- Written by: Louis C.K.
- Directed by: Louis C.K.
- Starring: Louis C.K.
- Music by: Mark Rivers
- Country of origin: United States
- Original language: English

Production
- Producer: Louis C.K.
- Cinematography: Paul Koestner
- Editor: Louis C.K.
- Running time: 82 minutes

Original release
- Release: September 18, 2010

= Hilarious (film) =

2010 television film

Hilarious is the fourth concert film and stand-up comedy album by American comedian and director Louis C.K. It was filmed and recorded at the Pabst Theater in Milwaukee.

The film was first screened at the 26th Sundance Film Festival on January 26, 2010, had a one-day theater screening in select cities on September 8, 2010, and was exhibited on the television network Epix on September 18, 2010. It was later shown on Comedy Central, and the album was released on January 11, 2011, via Comedy Central Records.
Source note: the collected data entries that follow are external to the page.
/-- A read of a T1 page's line begins with its header sector (R172). -/
def readT1 (r : MemReq) (d : Die) (e : PageEnt) (page : Option (Die × Nat × Nat)) (s : State) : State :=
  let h := sectorHome d e.place
  let (id, s1) := newOp r (.tier1 (r.dla / 64 % 64) e.cls h none) (List.range 4) page s
  each (List.range 4) (fun j t => readHome r id j (h + j) t) s1

/-- The header sector of a T1 page has come: the sector that holds the line is read, where it is another and the header is sound (R172). -/
def sectorNext (n : Nat) (s : State) : State :=
  match nget s.ops n with
  | none => s
  | some o =>
    match o.job with
    | .tier1 line cls h none =>
      let k := match tier1Head s o h with
        | none => 0
        | some hd => (match headerOk hd cls with
          | none => 0
          | some cs => lineSector cs line)
      let o1 := { o with job := .tier1 line cls h (some (h + 4 * k)) }
      if k = 0 then finishOp n { s with ops := nset s.ops n o1 }
      else
        let r : MemReq := { asker := .nobody, kind := .rdNC, issuer := .east, port := o.port, agent := none, metaS := false, region := o.region,
                            attr := o.attr, dla := o.dla, data := poisoned, mask := 0, track := none }
        each (List.range 4) (fun j t => readHome r n (4 + j) (h + 4 * k + j) t) { s with ops := nset s.ops n { o1 with want := List.range 8 } }
    | .tier1 _ _ _ (some _) | .read | .write | .move _ _ | .gather _ _ _ | .merge _ | .rot _ _ _ _ | .node _ _ | .map _ _ | .record _ _ _ => s

/-- A request has been handed to the fabric port for a peer: its transaction closes there (R223). -/
def handed (r : MemReq) (id : Nat) (s : State) : State :=
  match r.track with
  | some (d, line) => later (.line d line) { s with ops := nupd s.ops id (fun o => { o with track := none }) }
  | none => s

/-- A read of a tiered page, by its tier (Table 1.9). -/
def tieredRead (r : MemReq) (d : Die) (key : Nat) (e : PageEnt) (s : State) : State :=
  let page := some (d, key, e.epoch)
  if e.tier = tT0 then
    let (id, s1) := newOp r .read [0] page s
    readHome r id 0 (frameLine d e.place (r.dla / 64 % 64)) s1
  else if e.tier = tT1 then readT1 r d e page s
  else if e.tier = tT2 then
    let (id, s1) := newOp r .read [0] page s
    let (ok, s2) := peerRead d e.node 1 (e.place * 4096 + r.dla % 4096) 1 (.op id) s1
    if ok then handed r id s2 else opGot id 0 poisoned (t2Failed d r.region r.dla e.node s2)
  else if e.tier = tZero then finishRead r ⟨0, false⟩ s
  else if e.tier = tPattern then finishRead r ⟨patternLine (BitVec.ofNat 64 e.place), false⟩ s
  else finishRead r poisoned s

/-- A write of a tiered page's frame: a part of a line is merged onto the line, which is read first. -/
def frameWrite (r : MemReq) (d : Die) (key : Nat) (e : PageEnt) (s : State) : State :=
  let h := frameLine d e.place (r.dla / 64 % 64)
  let page := some (d, key, e.epoch)
  if r.part then
    let (id, s1) := newOp (mergeJob r).1 (mergeJob r).2 [0] page s
    readHome r id 0 h s1
  else
    let (id, s1) := newOp r .write [0] page s
    let (ok, s2) := writeLine d r.port r.region r.attr h r.dla r.data false (.opw id 0) s1
    if ok then s2 else opGot id 0 ⟨0, false⟩ s2

/-- Whether two requests are to one line. -/
def sameLine (a b : MemReq) : Bool := a.region == b.region && a.dla / 64 == b.dla / 64

/-- The merge of a line that has not been written yet: later requests for the line wait for it (R31). -/
def mergeOf (s : State) (r : MemReq) : Option Nat :=
  (s.ops.find? (fun p => match p.2.job with
    | .merge q => sameLine q r
    | .read | .write | .tier1 _ _ _ _ | .move _ _ | .gather _ _ _ | .rot _ _ _ _ | .node _ _ | .map _ _ | .record _ _ _ => false)).map (·.1)

/-- Whether a write of a requester port to the line of a request waits, for the commit of a move or for a frame: what the port sends later
to the line waits behind it (R31, R33). -/
def behind (s : State) (d : Die) (key : Nat) (r : MemReq) : Bool :=
  let mine := fun (q : MemReq) => q.port == r.port && sameLine q r
  (tme s d).starved.any mine || (match moveOf s d key with
    | some (_, m) => m.waiting.any mine
    | none => false)

/-- A request joins those that wait for its page. -/
def waitBehind (d : Die) (key : Nat) (r : MemReq) (s : State) : State :=
  match moveOf s d key with
  | some (k, m) =>
    if m.waiting.any (fun q => q.port == r.port && sameLine q r) then onMove d k (fun x => { x with waiting := x.waiting ++ [r] }) s
    else onTme d (fun t => { t with starved := t.starved ++ [r] }) s
  | none => onTme d (fun t => { t with starved := t.starved ++ [r] }) s

/-- A write of a tiered page: in its frame, or once the page has been promoted (R28, R145, R151). -/
def tieredWrite (r : MemReq) (d : Die) (key : Nat) (e : PageEnt) (s : State) : State :=
  match moveOf s d key with
  | some (k, m) =>
    if m.committed then
      (if e.tier = tT0 then frameWrite r d key e s else onTme d (fun t => { t with starved := t.starved ++ [r] }) s)
    else if m.goal = .fill then onMove d k (fun x => { x with waiting := x.waiting ++ [r] }) s
    else later (.carry r) (abortMove d k s)
  | none =>
    if e.tier = tT0 then frameWrite r d key e s
    else
      match promote d r.region r.dla e.pin .write [r] s with
      | (.yes, t) => t
      | (_, t) => onTme d (fun x => { x with starved := x.starved ++ [r] }) t

/-- Whether a die serves no memory (R132, R386). -/
def memGone (s : State) (d : Die) : Bool := (die s d).sru.memoryLost || fenced s d

/-- A request to a page of a tiered region (R27, R28, R147). -/
def tieredCarry (r : MemReq) (s : State) : State :=
  let d := atHome r.attr
  let key := pageKey s r.region r.dla
  if memGone s d then (if r.kind = .wr then finishReq r none s else finishRead r poisoned s)
  else if behind s d key r then waitBehind d key r s
  else
    let s1 := onlyIf (heats r.port && !r.counted) (countAccess d key) (lookEntry d true r.looked s)
    let e := pageEnt s1 d key
    let q := { r with counted := true, looked := true }
    if r.kind = .wr then tieredWrite q d key e s1 else tieredRead q d key e s1

/-- The lines in memory that a request needs: die, first home line index, number. -/
def linesOf (s : State) (r : MemReq) : List (Die × Nat × Nat) :=
  if atTiered r.attr then
    let d := atHome r.attr
    let e := pageEnt s d (pageKey s r.region r.dla)
    if e.tier = tT0 then [(d, frameLine d e.place (r.dla / 64 % 64), 1)]
    else if e.tier = tT1 then [(d, sectorHome d e.place, 4 * 2 ^ e.cls)] else []
  else (if r.kind = .wr then writeDies r.attr else [homeDie r.attr r.issuer]).map (fun d => (d, flatHome s r.region d r.dla, 1))

/-- The rotation that is at the block of a request: the request waits for it (R202). -/
def rotOf (s : State) (r : MemReq) : Option Nat := (linesOf s r).findSome? (fun x => rotAt s x.1 r.region x.2.1 x.2.2)

/-- A request waits for the rotation of a slot to pass its block. -/
def rotWait (slot : Nat) (r : MemReq) (s : State) : State :=
  { s with rots := nupd s.rots slot (fun x => { x with waiting := x.waiting ++ [r] }) }

/-- Whether a request is a copy read, which the scheduler carries out by location once the directory has let it through. -/
def copies (r : MemReq) : Bool :=
  match r.asker with
  | .copy _ _ => true
  | .host _ _ | .peer _ _ | .desc _ _ _ _ | .work _ _ _ | .move _ _ _ _ | .nobody => false

/-- The line that has to come into a die's node cache before a request for a line of a flat region is carried out (R198, R199). -/
def metaWait (s : State) (r : MemReq) : Option (Die × Nat) :=
  if atTiered r.attr then none
  else (if r.kind = .wr then writeDies r.attr else [homeDie r.attr r.issuer]).findSome? (fun d =>
    if noCopy s d r.attr (flatHome s r.region d r.dla) || belowBad s d r.region r.dla then none
    else (metaNext s d r.region r.attr (rgLine s r.region r.dla)).map (fun key => (d, key)))

/-- Whether a request has to wait for its page map entry (R143). -/
def entryWait (s : State) (r : MemReq) : Bool :=
  let d := atHome r.attr
  atTiered r.attr && !(memGone s d) && !(cachedEntry s d (pageKey s r.region r.dla))

/-- Carry out a request that the directory has let through (R23). -/
def carry (r : MemReq) (s : State) : State :=
  if r.kind = .inv ∨ copies r then finishReq r none s
  else if entryWait s r then
    let d := atHome r.attr
    askEntry d (pageKey s r.region r.dla) r.region r.dla (.carry { r with looked := true }) (lookEntry d false r.looked s)
  else if let some k := rotOf s r then rotWait k r s
  else match mergeOf s r with
    | some n => { s with ops := nupd s.ops n (fun o => { o with waiting := o.waiting ++ [r] }) }
    | none =>
      if let some x := metaWait s r then askNode x.1 x.2 r.port r.region r.dla (.carry r) s
      else if atTiered r.attr then tieredCarry r s
      else if r.kind = .wr then
        (if r.part && (writeDies r.attr).any (fun d => !(noCopy s d r.attr (flatHome s r.region d r.dla))) then flatFetch (mergeJob r).1 (mergeJob r).2 s
         else flatWrite r s)
      else flatRead r s

/-- The line that a write of a part is merged onto has come: the whole line is written, and the requests that waited go on in their order. -/
def merged (n : Nat) (s : State) : State :=
  match nget s.ops n with
  | none => s
  | some o =>
    let s1 := { s with ops := nerase s.ops n }
    let s2 := match o.job with
      | .merge r => carry (r.whole (mergeOnto r (ngetD o.got 0 poisoned))) s1
      | .read | .write | .tier1 _ _ _ _ | .move _ _ | .gather _ _ _ | .rot _ _ _ _ | .node _ _ | .map _ _ | .record _ _ _ => s1
    each o.waiting carry s2

/-- The answer of a peer to a read of a T2 page's line (R146). -/
def t2Answer (id status node : Nat) (ls : List LineData) (s : State) : State :=
  match nget s.ops id with
  | none => s
  | some o =>
    if status = 0 ∨ status = 5 then opGot id 0 (ls.headD poisoned) s
    else opGot id 0 poisoned (t2Failed (atHome o.attr) o.region o.dla node s)

end Sys2Proof.Machine
end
C.K. re-released the video and audio album for download and streaming on his website in April 2020.

The film received two nominations at the 63rd Primetime Emmy Awards for Outstanding Picture Editing for a Special (Single or Multi-Camera) and Outstanding Writing for a Variety, Music or Comedy Special. The album peaked at number 77 on the Billboard 200 and won a Grammy Award for Best Comedy Album at the 54th Annual Grammy Awards.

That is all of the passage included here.